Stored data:
※

-- ==== Sys2Proof/Laws/State.lean ====
section
/-! SUPPORT. What each named update of the state leaves as it was, one lemma per field and update, true by rfl. -/
namespace Sys2Proof.Machine

variable (s : State)

@[simp] theorem State.at_pending (t : Nat) : (s.at t).pending = s.pending := rfl
@[simp] theorem State.at_free (t : Nat) : (s.at t).free = s.free := rfl
@[simp] theorem State.at_port (t : Nat) : (s.at t).port = s.port := rfl
@[simp] theorem State.at_store (t : Nat) : (s.at t).store = s.store := rfl
@[simp] theorem State.at_config (t : Nat) : (s.at t).config = s.config := rfl
@[simp] theorem State.at_jobs (t : Nat) : (s.at t).jobs = s.jobs := rfl
@[simp] theorem State.at_gen (t : Nat) : (s.at t).gen = s.gen := rfl
@[simp] theorem State.at_ring (t : Nat) : (s.at t).ring = s.ring := rfl
@[simp] theorem State.at_gov (t : Nat) : (s.at t).gov = s.gov := rfl
@[simp] theorem State.at_tracker (t : Nat) : (s.at t).tracker = s.tracker := rfl
@[simp] theorem State.at_disp (t : Nat) : (s.at t).disp = s.disp := rfl
@[simp] theorem State.at_line (t : Nat) : (s.at t).line = s.line := rfl
@[simp] theorem State.at_out (t : Nat) : (s.at t).out = s.out := rfl
@[simp] theorem State.at_slip (t : Nat) : (s.at t).slip = s.slip := rfl
@[simp] theorem State.at_link (t : Nat) : (s.at t).link = s.link := rfl
@[simp] theorem State.at_svc (t : Nat) : (s.at t).svc = s.svc := rfl

@[simp] theorem State.updateJob_pending (tag : Nat) (f : Job → Job) : (s.updateJob tag f).pending = s.pending := rfl
@[simp] theorem State.updateJob_now (tag : Nat) (f : Job → Job) : (s.updateJob tag f).now = s.now := rfl
@[simp] theorem State.updateJob_free (tag : Nat) (f : Job → Job) : (s.updateJob tag f).free = s.free := rfl
@[simp] theorem State.updateJob_port (tag : Nat) (f : Job → Job) : (s.updateJob tag f).port = s.port := rfl
@[simp] theorem State.updateJob_store (tag : Nat) (f : Job → Job) : (s.updateJob tag f).store = s.store := rfl
@[simp] theorem State.updateJob_config (tag : Nat) (f : Job → Job) : (s.updateJob tag f).config = s.config := rfl
@[simp] theorem State.updateJob_gen (tag : Nat) (f : Job → Job) : (s.updateJob tag f).gen = s.gen := rfl
@[simp] theorem State.updateJob_ring (tag : Nat) (f : Job → Job) : (s.updateJob tag f).ring = s.ring := rfl
@[simp] theorem State.updateJob_gov (tag : Nat) (f : Job → Job) : (s.updateJob tag f).gov = s.gov := rfl
@[simp] theorem State.updateJob_tracker (tag : Nat) (f : Job → Job) : (s.updateJob tag f).tracker = s.tracker := rfl
@[simp] theorem State.updateJob_disp (tag : Nat) (f : Job → Job) : (s.updateJob tag f).disp = s.disp := rfl
@[simp] theorem State.updateJob_line (tag : Nat) (f : Job → Job) : (s.updateJob tag f).line = s.line := rfl
@[simp] theorem State.updateJob_out (tag : Nat) (f : Job → Job) : (s.updateJob tag f).out = s.out := rfl
@[simp] theorem State.updateJob_slip (tag : Nat) (f : Job → Job) : (s.updateJob tag f).slip = s.slip := rfl
@[simp] theorem State.updateJob_link (tag : Nat) (f : Job → Job) : (s.updateJob tag f).link = s.link := rfl
@[simp] theorem State.updateJob_svc (tag : Nat) (f : Job → Job) : (s.updateJob tag f).svc = s.svc := rfl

※

All lines above that hold the string "config" should be copied.

EXERCISE OUTPUT ▸
@[simp] theorem State.at_config (t : Nat) : (s.at t).config = s.config := rfl
@[simp] theorem State.updateJob_config (tag : Nat) (f : Job → Job) : (s.updateJob tag f).config = s.config := rfl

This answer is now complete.